/-- Take a doorbell of queue `q` through requester `r`: one through any function but the owner, or of a queue that is not
in the plan, is dropped and counted (R333). -/
def State.doorbell (s : State) (r : Requester) (q : Nat) (f : State → State) : State :=
  if !s.barOpen then s
  else match s.sq? q with
    | some x => if r.owns x.func x.vf then f s else s.inc R.qmDbDrop
    | none => s.inc R.qmDbDrop

/-- Queue `q` is a mirrored item the mirror owns (R412, R419). -/
def State.qMirrored (s : State) (q : Nat) : Bool := s.mirrorOwns && (s.qKind q == 0 || s.qKind q == 2)

/-- A TAIL, CANCEL or INVAL doorbell; that of a mirrored queue is dropped on a standby (R419). -/
def State.postDoorbell (s : State) (r : Requester) (q : Nat) (f : State → State) : State :=
  s.doorbell r q (fun s => if s.qMirrored q then s.inc R.rdnOwnedDrop else f s)

/-- Waiting outcomes of queue `q` are written as far as slots allow: aborted entries and cancellations. -/
def State.drainQueue (s : State) (q : Nat) : State :=
  let s1 := (s.flushOutcomes q).settleFailed q
  (s1.drainAborts q (s1.queue q).toAbort).settleStop q

/-- The submission queues that name completion ring `r`. -/
def State.queuesOf (s : State) (r : Nat) : List Nat := ((s.im.sqs.filter (fun x => x.cring == r)).map (·.qid))

/-- A report of the head of completion ring `r` (R331). -/
def State.reportHead (s : State) (r v : Nat) : State :=
  if s.crSize r < idxDist (s.crTail r) v then (s.hwSet (R.qmCrStatus r) 0).raise Src.qmCrLap []
  else forEach (s.queuesOf r) (fun q x => x.drainQueue q) (s.setF (R.qmCrHead r) 15 0 v)

/-- QM.TAIL (R334): its notification crosses into CORE, and TAIL as a whole value beside it (R483 to R485). -/
def execTail (req : Requester) (q : Nat) (v : Reg) (s : State) : Answer :=
  .next (s.postDoorbell req q (fun s0 =>
    let s := (s0.cross (Xing.tail q) 9).2
    let t := fld v 15 0
    if idxDist t (s.qHead q) ≤ s.qSize q then (s.setF (R.qmQTail q) 15 0 t).issueFetch q
    else (((s.inc (R.qmQLapErr q)).raise Src.qmLap []).stopQueue q Stop.lap).settleStop q))

/-- QM.CANCEL (R322, R323); `tag` is the TAG of the entry in host memory, read for an entry that was not fetched. -/
def execCancel (req : Requester) (q : Nat) (v : Reg) (tag : Nat) (s : State) : Answer :=
  .next (s.postDoorbell req q (fun s => s.cancelEntry q (fld v 15 0) tag))

/-- One index of a QM.INVAL that lies between HEAD and TAIL and has no completion (R343). -/
def State.invalOne (s : State) (q i tag : Nat) : State :=
  if s.qKind q = 2 then s.cancelEntry q i tag
  else match s.entry? q i with
    | some e =>
      if e.stage = .cached then
        let s1 := s.dropEntry q i
        if idxDist i (s.qHead q) < idxDist (s.qFetched q) (s.qHead q) then s1.setF (R.qmQFetched q) 15 0 i else s1
      else s.inc (R.qmQInvalLate q)
    | none => s

/-- QM.INVAL (R343); `tags` are the TAGs of the covered entries in host memory, first to last. -/
def execInval (req : Requester) (q : Nat) (v : Reg) (tags : List Nat) (s : State) : Answer :=
  .next (s.postDoorbell req q (fun s =>
    let c := fld v 31 16
    let n := if c = 0 ∨ s.qSize q < c then s.qSize q else c
    let live := ((idxFrom (fld v 15 0) n).zip (tags ++ List.replicate n 0)).filter (fun e =>
      decide (idxDist e.1 (s.qHead q) < idxDist (s.qTail q) (s.qHead q)) && !(s.queue q).done.contains e.1)
    let x := s.queue q
    let s1 := s.setQueue q { x with fetching := x.fetching.map (fun f => (f.1, f.2 || live.any (fun e => e.1 == f.1))) }
    (forEach live (fun e x => x.invalOne q e.1 e.2) s1).issueFetch q))

/-- QM.CR_HEAD (R331): the head of the completion ring the queue names. -/
def execCrHead (req : Requester) (q : Nat) (v : Reg) (s : State) : Answer :=
  .next (s.doorbell req q (fun s => s.reportHead (s.qRing q) (fld v 15 0)))

/-! ### Access to QM (R16, R358) -/

/-- A requester acts on what the function and virtual function own: the owning physical function, the parent of the
owning virtual function, or that virtual function. -/
def State.qmMay (s : State) (r : Requester) (func vf : Nat) : Bool :=
  let a := s.acting r
  if a.vfNum = 0 then a.func == func else a.owns func vf

/-- The owner of queue or ring `i` in the plan. -/
def State.qmOwner (s : State) (ring : Bool) (i : Nat) : Option (Nat × Nat) :=
  if ring then (s.cr? i).map (fun c => (c.func, c.vf)) else (s.sq? i).map (fun q => (q.func, q.vf))

/-- Insert a number into a rising list. -/
def insertNat (n : Nat) : List Nat → List Nat
  | [] => [n]
  | x :: xs => if n ≤ x then n :: x :: xs else x :: insertNat n xs

/-- The queue or ring that an index of a virtual function's alias names (R358). -/
def State.qmIndex (s : State) (r : Requester) (ring : Bool) (i : Nat) : Nat :=
  let a := s.acting r
  if a.vfNum = 0 then i
  else
    let mine := if ring then (s.im.crs.filter (fun c => a.owns c.func c.vf)).map (·.rid)
      else (s.im.sqs.filter (fun q => a.owns q.func q.vf)).map (·.qid)
    (mine.foldr insertNat []).getD i 65536

/-- An access that is not subject to R16's limits passes boot stage and clock. -/
def State.qmReach (s : State) (k : Nat) (f : State → State) : State :=
  if s.boot.stage < 6 then s else if s.clockStopped k then s.csrTimeout k else f s

/-- A write of a register of queue or ring `i` (R358): by its owner's physical function, or the virtual function itself. -/
def State.qmWrite (s : State) (r : Requester) (k : Nat) (ring : Bool) (i : Nat) (f : State → State) : State :=
  s.qmReach k (fun s =>
    match s.qmOwner ring i with
    | some o => if s.qmMay r o.1 o.2 then f s else if isMgmt (s.acting r) then s.inc R.topMgtWrDrop else s.inc R.qmForeignWr
    | none => if isMgmt (s.acting r) then s.inc R.topMgtWrDrop else s.inc R.qmForeignWr)

/-- A command of QM.CMD: its fields, the right to issue it (R358), and its effect. -/
def State.qmCommand (s : State) (r : Requester) (ring : Bool) (index : Nat) (f : Nat → State → State) : State :=
  s.qmReach R.qmCmd (fun s0 =>
    let s := (s0.setBit R.qmCmd 15 ring).setF R.qmCmd 31 16 index
    let i := s.qmIndex r ring index
    match s.qmOwner ring i with
    | some o =>
      if !s.qmMay r o.1 o.2 then (s.inc R.qmForeignWr).result R.qmStatus Code.state
      else if !ring && s.qMirrored i then s.result R.qmStatus Code.state else f i s
    | none => s.result R.qmStatus Code.state)

/-! ### Commands (R352 to R355) -/

/-- BASE is valid under R328. -/
def baseOk (base bytes : Nat) : Bool := base % min 4096 bytes == 0

/-- BASE of queue `q` is valid. -/
def State.qBaseOk (s : State) (q : Nat) : Bool :=
  baseOk (s.rd64 (R.qmQBase q)) (s.qSize q * entrySize (s.qKind q))

/-- FETCH_MAX and RX_TS are taken (ENABLE, RESUME). -/
def State.takeCfg (s : State) (q : Nat) : State :=
  let c := s.rd (R.qmQCfg q)
  s.setQueue q { s.queue q with fetchMax := min 256 (max 1 (fld c 24 16)), rxTs := rbit c 0 }

/-- Set the state of queue `q`. -/
def State.setQState (s : State) (q st : Nat) : State := s.setF (R.qmQStatus q) 2 0 st

/-- ENABLE (R352). -/
def execQmEnable (req : Requester) (ring : Bool) (index : Nat) (s : State) : Answer :=
  .next (s.qmCommand req ring index (fun i s =>
    let k := R.qmStatus
    if ring then
      (if !s.crEnabled i && baseOk (s.rd64 (R.qmCrBase i)) (s.crSize i * 16) then
        (s.setBit (R.qmCrInfo i) 16 true).result k Code.ok
      else s.result k Code.state)
    else if s.qState i = QS.off ∧ s.qBaseOk i ∧ s.crEnabled (s.qRing i) then
      (((s.takeCfg i).setQState i QS.run).issueFetch i).result k Code.ok
    else s.result k Code.state))

/-- A hold reaches queue `q` (R353). -/
def State.holdQueue (s : State) (q : Nat) : State := if s.qState q = QS.run then s.setQState q QS.held else s

/-- A release reaches queue `q` (R353). -/
def State.releaseQueue (s : State) (q : Nat) : State := if s.qState q = QS.held then s.setQState q QS.run else s

/-- HOLD (R353). -/
def execQmHold (req : Requester) (ring : Bool) (index : Nat) (s : State) : Answer :=
  .next (s.qmCommand req ring index (fun i s =>
    if !ring && s.qState i == QS.run then (s.holdQueue i).result R.qmStatus Code.ok else s.result R.qmStatus Code.state))

/-- RELEASE (R352, R353). -/
def execQmRelease (req : Requester) (ring : Bool) (index : Nat) (s : State) : Answer :=
  .next (s.qmCommand req ring index (fun i s =>
    if !ring && s.qState i == QS.held then (s.releaseQueue i).result R.qmStatus Code.ok else s.result R.qmStatus Code.state))

/-- STOP (R354): RESULT follows when STOPPED is reached. -/
def execQmStop (req : Requester) (ring : Bool) (index : Nat) (s : State) : Answer :=
  .next (s.qmCommand req ring index (fun i s =>
    if !ring && (s.qState i == QS.run || s.qState i == QS.held) then
      let s1 := ((s.setQueue i { s.queue i with stopCmd := true }).setBit R.qmStatus 0 true).defer (R.qmQCfg i)
      (s1.stopQueue i Stop.cmd).settleStop i
    else s.result R.qmStatus Code.state))

/-- RESUME (R355). -/
def execResume (req : Requester) (ring : Bool) (index : Nat) (s : State) : Answer :=
  .next (s.qmCommand req ring index (fun i s =>
    if !ring && s.qState i == QS.stopped then
      ((((s.takeCfg i).setF (R.qmQFetched i) 15 0 (s.qHead i)).setQState i QS.run).issueFetch i).result R.qmStatus Code.ok
    else s.result R.qmStatus Code.state))

/-- DISABLE (R352). -/
def execQmDisable (req : Requester) (ring : Bool) (index : Nat) (s : State) : Answer :=
  .next (s.qmCommand req ring index (fun i s =>
    let k := R.qmStatus
    if ring then
      (if s.crEnabled i && (s.queuesOf i).all (fun q => s.qState q == QS.off) then
        (s.setBit (R.qmCrInfo i) 16 false).result k Code.ok
      else s.result k Code.state)
    else if s.qState i = QS.stopped then (s.setQState i QS.off).result k Code.ok
    else s.result k Code.state))
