/-- Code 0x0D: the rows of R50 in order. -/
def State.rowCheck (s : State) (b : List Byte) (secs : List RawSect) (rest : List Byte) (im : Image) (unplaced : Bool) :
    Option Reject :=
  worst (rowHeader b secs rest im) <|>
  (if im.amend then
    worst (rowRefs im s.im.ports unplaced) <|> worst (rowSchedule im s.im.tick.periodNs) <|> worst (rowOwn im)
   else
    worst (rowPorts im) <|> worst (rowGallery im) <|> worst (rowPrism im) <|> worst (rowOutput im) <|> worst (rowLag im) <|>
    worst (rowRings im) <|> worst (s.rowRegions im) <|> worst (rowRefs im im.ports unplaced) <|>
    worst (rowHsr im) <|> worst (rowSchedule im im.tick.periodNs) <|> worst (rowWork im) <|> worst (rowOwn im))

/-! ### The whole image -/

/-- The sections of an image of `n` octets as they stand, and what is left before the signature block. -/
def imageSects (b : List Byte) (n : Nat) : List RawSect × List Byte := readSects (leAt b 0x14 2) ((signedPart b n).drop 256)

/-- The image its octets spell. -/
def imageOf (b : List Byte) (n : Nat) : Image :=
  ⟨(leAt b 0xB 1).testBit 0, leAt b 0x18 8, leAt b 0x20 4, leAt b 0x24 4, sigSlot b n, Config.sha384 (signedPart b n),
    (imageSects b n).1.map (fun x => ⟨x.typ, x.inst, x.body⟩)⟩

/-- Every check of a staged image of `n` octets in the order of R51: what rejects it, if anything does. `u` is what of it could
not be read. -/
def State.checkImage (s : State) (b : List Byte) (n : Nat) (u : Unread) (unplaced : Bool) : Option Reject :=
  let r := imageSects b n
  let im := imageOf b n
  headerCheck 0x4F544650 (16 * mib) b n u.sig <|> s.signatureCheck b n u <|>
  sectCheck 0x0A (fun x => !x.crcOk || u.sect == some (x.typ, x.inst)) r.1 <|> orderCheck none r.1 <|>
  sectCheck 0x0C (fun x => x.flags % 2 != (typeAmendable x.typ).toNat) r.1 <|>
  (if im.amend then
    plainIf (!s.hasPlan || slice b 0x30 48 != s.im.digest) 0x0E <|>
    sectCheck 0x0F (fun x => !typeAmendable x.typ) r.1 <|>
    plainIf (decide (im.revision ≤ s.rdN R.planActiveRev)) 0x10
   else none) <|>
  s.rowCheck b r.1 r.2 im unplaced

end Sys2Proof.Machine
end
-=-=-
* _EXERCISE AIM_
Nothing outside this range should appear: the lines from the start of the listing through the line with "(s1.drainAborts q (s1.queue", each reproduced exactly, both ends included.

* _RESULT FOR THIS TASK_
/-- Take a doorbell of queue `q` through requester `r`: one through any function but the owner, or of a queue that is not
in the plan, is dropped and counted (R333). -/
def State.doorbell (s : State) (r : Requester) (q : Nat) (f : State → State) : State :=
  if !s.barOpen then s
  else match s.sq? q with
    | some x => if r.owns x.func x.vf then f s else s.inc R.qmDbDrop
    | none => s.inc R.qmDbDrop

/-- Queue `q` is a mirrored item the mirror owns (R412, R419). -/
def State.qMirrored (s : State) (q : Nat) : Bool := s.mirrorOwns && (s.qKind q == 0 || s.qKind q == 2)

/-- A TAIL, CANCEL or INVAL doorbell; that of a mirrored queue is dropped on a standby (R419). -/
def State.postDoorbell (s : State) (r : Requester) (q : Nat) (f : State → State) : State :=
  s.doorbell r q (fun s => if s.qMirrored q then s.inc R.rdnOwnedDrop else f s)

/-- Waiting outcomes of queue `q` are written as far as slots allow: aborted entries and cancellations. -/
def State.drainQueue (s : State) (q : Nat) : State :=
  let s1 := (s.flushOutcomes q).settleFailed q
  (s1.drainAborts q (s1.queue q).toAbort).settleStop q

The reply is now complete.